Lincoln National taps TARP, sells shares to boost capital

Banks are clamoring to leave the government's financial rescue program, but insurers are eager to get in. Last week, Hartford Financial Group (HIG) announced it would participate.

And now Lincoln National (LNC) is following suit, taking $950 million from the Treasury Department as part a series of moves aimed at raising $2.1 billion in fresh capital.

Lincoln National will sell $500 million in bonds and $600 million in common stock, in addition to the preferred shares it's selling to the government, it said in a regulatory filing today.

Participation in the Troubled Asset Repurchase Program, or TARP, "provides additional capital flexibility," Lincoln National said in a statement. "The company expects to repay this financing as soon as practicable, taking into consideration appropriate balance sheet strength and capital markets conditions."

Last month, half a dozen insurers were cleared to receive bailouts. While Hartford Financial and Lincoln National accepted, the rest -- including Allstate (ALL), Ameriprise Financial (AMP), Principal Financial Group (PFG) and Prudential Financial (PRU) -- turned the money down.

Like banks, insurance companies have seen sharp declines in investments once thought to be safe. But unlike banks, they weren't initially eligible to participate in TARP, set up when the financial crisis deepened last fall.

That set off a wave of acquisitions of banks by insurance companies, moves which would allow them to reshape themselves and meet regulators' requirements to receive TARP funds.

Lincoln National, for example, bought tiny Newton County Savings & Loan, an Indiana thrift with just $7 million in assets, or 7.4 percent of the amount it will receive from the Treasury Department.

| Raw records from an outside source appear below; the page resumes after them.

/-! ## Lane jobs (R65 to R72) -/

/-- The four lane job rows when the lane tag fails (R30, R66): REFUSED TAG under the job's key, then the failure is
counted, and the fifth suspends a lane in READY, TEST or EXHAUSTED. The job is over. -/
def Obligations.LaneJobTagFails : Prop :=
  ∀ (l : LaneId) (f : LaneFrame) (link : LoadedKey) (work : LaneWork) (s t : State),
    s.engine.job = some (.lane l f link work) → f.tag ≠ f.expectedTag link.key →
    t = (s.refuseInJob l f link .tag).modLane l (fun r => { r with
      tagFailures := satInc 5 (s.lane l).tagFailures }) →
    ((s.lane l).tagFailures < 4 → exec (jobRow work) s = .next t.finishJob) ∧
    (4 ≤ (s.lane l).tagFailures →
      (((s.lane l).config.state = .ready ∨ (s.lane l).config.state = .test ∨
          (s.lane l).config.state = .exhausted) →
        exec (jobRow work) s = .next ((t.changeState l (.suspended .tagFailures)
          (some (.laneSuspended l .tagFailures))).finishJob)) ∧
      (((s.lane l).config.state = .unused ∨ (∃ c, (s.lane l).config.state = .suspended c) ∨
          ∃ c, (s.lane l).config.state = .faulted c) → exec (jobRow work) s = .next t.finishJob))

/-- A wrap's counter value and sequence (R33, R51, R52, R54, R55, R65): the value is the lane's counter, which rises by
one; the last payment value moves a READY lane into EXHAUSTED; passing the margin raises COUNTER-WARN; near its
ceiling the lane requests an advance of 512; and the sequence carries the epoch and is used by no entry. -/
def Obligations.WrapTakesValueAndSequence : Prop :=
  (∀ (l : LaneId) (s t : State), t = (s.takeCounter l).2 →
    (s.takeCounter l).1 = (s.lane l).counter ∧ (t.lane l).counter = (s.lane l).counter + 1 ∧ otherLanes s t l ∧
    (t.lane l).config.ceiling = (s.lane l).config.ceiling ∧ workKept s t ∧ chainKept s t ∧ standingTables s t ∧
    ((s.lane l).counter = 4194047 → (s.lane l).config.state = .ready → s.persist.unwritten.length < 4095 →
      (t.lane l).config.state = .exhausted ∧ t.events[3].latched = true) ∧
    ((s.lane l).counter = 4194303 - s.settings.warnMargin → t.events[2].latched = true) ∧
    ((s.lane l).advancePending = false → (s.lane l).config.state ≠ .unused →
      (s.lane l).config.state ≠ .faulted .ceiling → (s.lane l).config.ceiling < 4194304 →
      (s.lane l).config.ceiling ≤ (s.lane l).counter + 1 + 64 → s.persist.unwritten.length < 4095 →
      (t.lane l).advancePending = true ∧
      .ceiling l (s.lane l).config.base (s.lane l).config.baseGen
        (min ((s.lane l).config.ceiling + 512) 4194304) false ∈ t.persist.unwritten)) ∧
  (∀ s : State, s.log.length ≤ 1024 → s.epoch < 1024 → s.engine.running < 4194304 →
    s.assignSeq.1 ∉ s.usedSeqs ∧ s.assignSeq.1.toNat / 4194304 = s.epoch)

/-- PAY_JOB, live (R26, R27, R67, R68, R81): a payment whose lane may send it live takes the counter value and a
sequence, is wrapped with origin LIVE, placed in the Send Queue while the C-port has carrier, and given an AWAITING
entry that is the lane's open payment; the recent list gains it and the lane counts it. -/
def Obligations.PayGoesLive : Prop :=
  ∀ (l : LaneId) (f : LaneFrame) (link base : LoadedKey) (cls : CardClass) (amount : Nat) (i : EntryId) (s : State),
    verifiedJob s l f link (.pay base) → readHeader (decrypt link.key f.body) = some (cls, amount) →
    (s.lane l).counter ≤ 4194047 → s.monitor.state = .up → s.logCount l = 0 → s.freeEntry = some i →
    ∃ t, exec .payJob s = .next t ∧
      t.exchange i = some ⟨.payment, .awaiting, l, f.xchg, s.assignSeq.1, none, none, base.slot, base.gen,
        (s.lane l).counter, some cls, s.after s.standIn[cls].answerTimeout, false, none, s.nextStamp⟩ ∧
      otherEntries s t i ∧ (t.lane l).counter = (s.lane l).counter + 1 ∧ (t.lane l).openPayment = some i ∧
      (t.lane l).lastAccepted = some f.xchg ∧ (t.lane l).tagFailures = 0 ∧
      (t.lane l).recent = joinRecent (s.lane l).recent ⟨f.xchg, s.assignSeq.1, .exchange i⟩ ∧
      (t.lane l).counters.live = satInc Config.count32Max (s.lane l).counters.live ∧ otherLanes s t l ∧
      ((s.port .c).carrier = true → t.sendQueue = s.sendQueue ++ [wrap .payment .live base.key (s.laneIdentity l)
        (s.lane l).counter s.assignSeq.1 0 (decrypt link.key f.body)]) ∧
      ((s.port .c).carrier = false → t.sendQueue = s.sendQueue) ∧ t.engine.job = none ∧ t.log = s.log ∧
      t.answerQueue = s.answerQueue ∧ t.reassembly = s.reassembly ∧ t.monitor = s.monitor ∧ standingTables s t

/-- PAY_JOB, to the log (R69, R119, R123): a payment that cannot go live and is eligible for stand-in takes the value and
a sequence, is wrapped with origin DEFERRED into the newest log entry, unwritten, whose append write is queued; no
exchange entry and no Send Queue place is taken. The 769th entry raises LOG-HIGH. -/
def Obligations.PayGoesToTheLog : Prop :=
  ∀ (l : LaneId) (f : LaneFrame) (link base : LoadedKey) (cls : CardClass) (amount : Nat) (p : PlaceId)
    (x : LogEntry) (s : State),
    verifiedJob s l f link (.pay base) → readHeader (decrypt link.key f.body) = some (cls, amount) →
    (s.lane l).counter ≤ 4194047 → (s.monitor.state ≠ .up ∨ s.logCount l ≠ 0) → standsIn s l cls amount →
    s.freePlace = some p → s.persist.unwritten.length < 4094 → (∀ e ∈ s.log, e.serial < s.nextSerial) →
    x = ⟨p, l, .payment, .queued, false, s.assignSeq.1, none, none, (s.lane l).counter, base.slot, base.gen, some cls,
      some amount, f.xchg, 0, wrap .payment .deferred base.key (s.laneIdentity l) (s.lane l).counter s.assignSeq.1 0
        (decrypt link.key f.body), s.nextSerial, false⟩ →
    ∃ t, exec .payJob s = .next t ∧ t.log = s.log ++ [x] ∧
      .append x (some f.src) f.till ∈ t.persist.unwritten ∧ (t.lane l).counter = (s.lane l).counter + 1 ∧
      (s.log.length = 768 → t.events[12].latched = true) ∧
      (s.log.length ≠ 768 → t.events[12] = s.events[12]) ∧
      (t.lane l).recent = joinRecent (s.lane l).recent ⟨f.xchg, s.assignSeq.1, .log p⟩ ∧
      (t.lane l).openPayment = (s.lane l).openPayment ∧ otherLanes s t l ∧ t.exchanges = s.exchanges ∧
      t.sendQueue = s.sendQueue ∧ t.engine.job = none ∧ t.answerQueue = s.answerQueue ∧ t.monitor = s.monitor ∧
      standingTables s t

/-- PAY_JOB, refused or echoed (R31, R66, R67, R119): the first of malformed header, TEST-ECHO on a lane that was TEST,
EXHAUSTED, CHAIN-DOWN, DRAINING and UPSTREAM-FULL that applies; no value is taken and nothing is sent upstream. -/
def Obligations.PayRefusedOrEchoed : Prop :=
  ∀ (l : LaneId) (f : LaneFrame) (link : LoadedKey) (s : State) (refused : TillReason → State),
    (∀ reason, refused reason = ((s.tagVerified l f).refuseInJob l f link reason).finishJob) →
    (verifiedJob s l f link .payTest →
      (readHeader (decrypt link.key f.body) = none → exec .payJob s = .next (refused .malformed)) ∧
      (readHeader (decrypt link.key f.body) ≠ none → exec .payJob s = .next (((s.tagVerified l f).replyInHand l f
        (.testEcho (decrypt link.key f.body)) (some link.key)).finishJob))) ∧
    (∀ base, verifiedJob s l f link (.pay base) →
      (readHeader (decrypt link.key f.body) = none → exec .payJob s = .next (refused .malformed)) ∧
      (∀ cls amount, readHeader (decrypt link.key f.body) = some (cls, amount) →
        (4194047 < (s.lane l).counter → exec .payJob s = .next (refused .exhausted)) ∧
        ((s.lane l).counter ≤ 4194047 →
          (s.monitor.state ≠ .up → ¬ standsIn s l cls amount → exec .payJob s = .next (refused .chainDown)) ∧
          (s.monitor.state = .up → s.logCount l ≠ 0 → ¬ standsIn s l cls amount →
            exec .payJob s = .next (refused .draining)) ∧
          (s.monitor.state = .up → s.logCount l = 0 → s.freeEntry = none →
            exec .payJob s = .next (refused .upstreamFull)))))
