/-! ### sansMonitor -/

theorem State.phase_of_monitor {s t : State} (h : t.sansMonitor = s.sansMonitor) : t.phase = s.phase := by
  have k := congrArg State.phase h
  exact k
theorem State.startKind_of_monitor {s t : State} (h : t.sansMonitor = s.sansMonitor) : t.startKind = s.startKind := by
  have k := congrArg State.startKind h
  exact k
theorem State.clock_of_monitor {s t : State} (h : t.sansMonitor = s.sansMonitor) : t.clock = s.clock := by
  have k := congrArg State.clock h
  exact k
theorem State.servingSince_of_monitor {s t : State} (h : t.sansMonitor = s.sansMonitor) : t.servingSince = s.servingSince := by
  have k := congrArg State.servingSince h
  exact k
theorem State.epoch_of_monitor {s t : State} (h : t.sansMonitor = s.sansMonitor) : t.epoch = s.epoch := by
  have k := congrArg State.epoch h
  exact k
theorem State.settings_of_monitor {s t : State} (h : t.sansMonitor = s.sansMonitor) : t.settings = s.settings := by
  have k := congrArg State.settings h
  exact k
theorem State.standIn_of_monitor {s t : State} (h : t.sansMonitor = s.sansMonitor) : t.standIn = s.standIn := by
  have k := congrArg State.standIn h
  exact k
theorem State.slots_of_monitor {s t : State} (h : t.sansMonitor = s.sansMonitor) : t.slots = s.slots := by
  have k := congrArg State.slots h
  exact k
theorem State.lanes_of_monitor {s t : State} (h : t.sansMonitor = s.sansMonitor) : t.lanes = s.lanes := by
  have k := congrArg State.lanes h
  exact k
theorem State.exchanges_of_monitor {s t : State} (h : t.sansMonitor = s.sansMonitor) : t.exchanges = s.exchanges := by
  have k := congrArg State.exchanges h
  exact k
theorem State.engine_of_monitor {s t : State} (h : t.sansMonitor = s.sansMonitor) : t.engine = s.engine := by
  have k := congrArg State.engine h
  exact k
theorem State.reassembly_of_monitor {s t : State} (h : t.sansMonitor = s.sansMonitor) : t.reassembly = s.reassembly := by
  have k := congrArg State.reassembly h
  exact k
theorem State.answerQueue_of_monitor {s t : State} (h : t.sansMonitor = s.sansMonitor) : t.answerQueue = s.answerQueue := by
  have k := congrArg State.answerQueue h
  exact k
theorem State.log_of_monitor {s t : State} (h : t.sansMonitor = s.sansMonitor) : t.log = s.log := by
  have k := congrArg State.log h
  exact k
theorem State.scrub_of_monitor {s t : State} (h : t.sansMonitor = s.sansMonitor) : t.scrub = s.scrub := by
  have k := congrArg State.scrub h
  exact k
theorem State.upsets_of_monitor {s t : State} (h : t.sansMonitor = s.sansMonitor) : t.upsets = s.upsets := by
  have k := congrArg State.upsets h
  exact k
theorem State.device_of_monitor {s t : State} (h : t.sansMonitor = s.sansMonitor) : t.device = s.device := by
  have k := congrArg State.device h
  exact k
theorem State.store_of_monitor {s t : State} (h : t.sansMonitor = s.sansMonitor) : t.store = s.store := by
  have k := congrArg State.store h
  exact k
theorem State.persist_of_monitor {s t : State} (h : t.sansMonitor = s.sansMonitor) : t.persist = s.persist := by
  have k := congrArg State.persist h
  exact k
theorem State.nextStamp_of_monitor {s t : State} (h : t.sansMonitor = s.sansMonitor) : t.nextStamp = s.nextStamp := by
  have k := congrArg State.nextStamp h
  exact k
theorem State.nextSerial_of_monitor {s t : State} (h : t.sansMonitor = s.sansMonitor) : t.nextSerial = s.nextSerial := by
  have k := congrArg State.nextSerial h
  exact k
theorem State.freeCount_of_monitor {s t : State} (h : t.sansMonitor = s.sansMonitor) : t.freeCount = s.freeCount := by
  have k := congrArg State.freeCount h
  exact k
theorem State.wire_of_monitor {s t : State} (h : t.sansMonitor = s.sansMonitor) : t.wire = s.wire := by
  have k := congrArg State.wire h
  exact k
theorem State.pending_of_monitor {s t : State} (h : t.sansMonitor = s.sansMonitor) : t.pending = s.pending := by
  have k := congrArg State.pending h
  exact k
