/-! ## Idle lanes (R32, R38) -/

theorem State.laneIdle_iff (s : State) (l : LaneId) :
    s.laneIdle l = true ↔
      s.ownsEntry l = false ∧ s.logCount l = 0 ∧ (s.lane l).mailbox = none ∧ s.jobInFlight l = false := by
  simp [State.laneIdle, and_assoc]

/-- Whether a lane is idle is read from the exchanges, the log, the lanes and the engine. -/
theorem State.laneIdle_of_control {s t : State} (h : t.sansControl = s.sansControl) (l : LaneId) :
    t.laneIdle l = s.laneIdle l := by
  simp only [State.laneIdle, State.ownsEntry, State.logCount, State.lane, State.jobInFlight,
    State.exchanges_of_control h, State.log_of_control h, State.lanes_of_control h, State.engine_of_control h]

@[simp] theorem laneIdle_heard (s : State) (p : Port) (g : ControlFrame) (l : LaneId) :
    (heard s p g).laneIdle l = s.laneIdle l := State.laneIdle_of_control (sansControl_heard s p g) l

/-! ## SET-LANE (R169) -/

theorem State.setLaneRequest_lane (s : State) (l : LaneId) (a : LaneAction) :
    s.setLaneRequest l.val a = ((s.setLaneAs l a).1, ⟨(s.setLaneAs l a).2, .none⟩) := by
  simp [State.setLaneRequest]

/-- An accepted SET-LANE of a lane that exists has its action's effect, and its status is replied without data. -/
theorem State.receiveFrame_setLane {s : State} {p : Port} {f : EthFrame} {g : ControlFrame} {l : LaneId}
    {a : LaneAction} (h : accepted s p f g) (read : g.read = some (.setLane l.val a)) :
    s.receiveFrame p f = ((heard s p g).setLaneAs l a).1.answer p g (s.controlKey p)
      ⟨((heard s p g).setLaneAs l a).2, .none⟩ false := by
  rw [State.receiveFrame_of_accepted h]
  simp [State.carryOut, read, State.setLaneRequest_lane, State.replyCarried]

/-! ## CLEAR-VOLATILE (R38) -/

theorem State.clearVolatile_of_idle {s : State} {l : LaneId} (idle : s.laneIdle l = true) :
    s.clearVolatile l = (s.setLane l { s.lane l with
      tagFailures := 0, lastAccepted := none, recent := [], counters := zeroLaneCounters }, .done) := by
  simp [State.clearVolatile, idle, State.modLane]

theorem State.clearVolatile_of_busy {s : State} {l : LaneId} (busy : s.laneIdle l = false) :
    s.clearVolatile l = (s, .refused .conflict) := by
  simp [State.clearVolatile, busy]

theorem exec_setLaneClearVolatile (p : Port) (f : EthFrame) (s : State) :
    exec (.setLaneClearVolatile p f) s = .next (s.receiveFrame p f) := rfl

/-- Settles O32: the accepted request is carried out in the state that has heard it, where the lane is as it was and
idle exactly when it was. -/
theorem clearVolatileActs : Obligations.ClearVolatileActs := by
  intro p f g l s haccepted read
  have ran : exec (.setLaneClearVolatile p f) s = .next (((heard s p g).clearVolatile l).1.answer p g
      (s.controlKey p) ⟨((heard s p g).clearVolatile l).2, .none⟩ false) := by
    rw [exec_setLaneClearVolatile, State.receiveFrame_setLane haccepted read]
    rfl
  rw [← State.laneIdle_iff]
  constructor
  · intro idle
    rw [ran, State.clearVolatile_of_idle ((laneIdle_heard s p g l).trans idle), lane_heard]
  · intro busy
    rw [ran, State.clearVolatile_of_busy ((laneIdle_heard s p g l).trans (Bool.eq_false_of_not_eq_true busy))]

end Sys2Proof.Machine
end

section
/-! SUPPORT. A lane job whose frame's tag verifies (R20, R25, R66), what the end of a job leaves as it was, and the
STATE reply to ENROL and ASK-STATE (R72). -/

namespace Sys2Proof.Machine

open Sys2Proof.Safety

/-! ## The end of a job -/

@[simp] theorem State.finishJob_lane (s : State) (k : LaneId) : s.finishJob.lane k = s.lane k := by
  simp only [State.lane, State.finishJob_form, State.grantHolds_lanes]

@[simp] theorem State.finishJob_exchanges (s : State) : s.finishJob.exchanges = s.exchanges :=
  State.grantHolds_exchanges _
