-- ==== Sys2Proof/Machine/Turns.lean ====
section
/-! DEFINITION. The core's turns: checking and beginning an issued word (spec/30_encoding.md R113), one micro-step, and a
run to the end or the next hold (spec/00_scope.md R10; spec/20_memory.md R76; log 2, log 4). -/

namespace Sys2Proof.Machine

/-- The error of a word that selects no command (R105 to R107, R113). -/
def raiseDecode (e : DecodeError) (s : State) : State :=
  match e with
  | .illegalOpcode op => raise .illegalOpcode (op.setWidth 32) s
  | .reservedBits => raise .illegalOperand 1 s
  | .unusedField => raise .illegalOperand 2 s

/-- A command's first micro-step: the range check of R113 and the start of its rule. -/
def startInstr (i : Instr) (s : State) : CoreStep :=
  match i with
  | .wbits n v => startWbits n v s
  | .flush => startFlush s
  | .rbits n => startRbits n s
  | .rrst => startRrst s
  | .clrf => startClrf s
  | .setf sym c => startSetf sym c s
  | .getf sym => startGetf sym s
  | .build => startBuild s
  | .clrt => startClrt s
  | .nleaf => startNleaf s
  | .enc sym => startEnc sym s
  | .dec => startDec s
  | .ser => startSer s
  | .recon leaves => startRecon leaves s

/-- Execute(w) up to the command's first micro-step (R113). -/
def beginCommand (s : State) : CoreStep :=
  match decode s.cmd with
  | .ok i => startInstr i s
  | .error e => .moved (raiseDecode e s)

/-- The core's next micro-step while BUSY. -/
def microStep (s : State) : CoreStep :=
  match s.job with
  | none => beginCommand s
  | some j => advance j s

/-- A turn of one micro-step. When not BUSY, and while it holds, the core stays as it is. -/
def coreTurn (s : State) : Host.Outcome State Fault Refusal :=
  if s.mode = .busy then
    match microStep s with
    | .moved s' => .next s'
    | .waiting => .next s
    | .broken f => .fault f
  else .next s

/-- A turn that runs the command in progress until it ends or holds. An issued word is checked and executed; a command
that has begun goes on. When not BUSY the core stays as it is. -/
def runTurn (s : State) : Host.Outcome State Fault Refusal :=
  if s.mode = .busy then
    match s.job with
    | some _ => runJob s
    | none =>
      match decode s.cmd with
      | .ok i => exec i s
      | .error e => .next (raiseDecode e s)
  else .next s

/-- The turn at the head of the agenda; with none left the host is silent and the core runs (log 2). -/
def takeTurn (s : State) : Host.Outcome State Fault Refusal :=
  match s.agenda with
  | [] => runTurn s
  | .host op :: rest => hostTurn op { s with agenda := rest }
  | .core :: rest => coreTurn { s with agenda := rest }
  | .run :: rest => runTurn { s with agenda := rest }

/-- The state in which the host has just issued a word to an idle core and the core is to run it: H_ISSUE (R64) done,
and a run turn next (log 3). -/
def issueNext (c : Command) (s : State) : State :=
  { s with cmdLo := lowWord c, cmdHi := highWord c, mode := .busy, cmd := c, job := none, agenda := .run :: s.agenda }

end Sys2Proof.Machine
end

In addition to the four insurance companies that passed up the opportunity to participate in TARP, several others missed their chance when the deals they'd put together to buy banks fell apart. For example, the Phoenix Cos. (PNX) got approval in January to buy American Sterling Bank, a Missouri-based thrift with $181 million in assets, but the deal stalled and the bank was later seized by regulators and closed.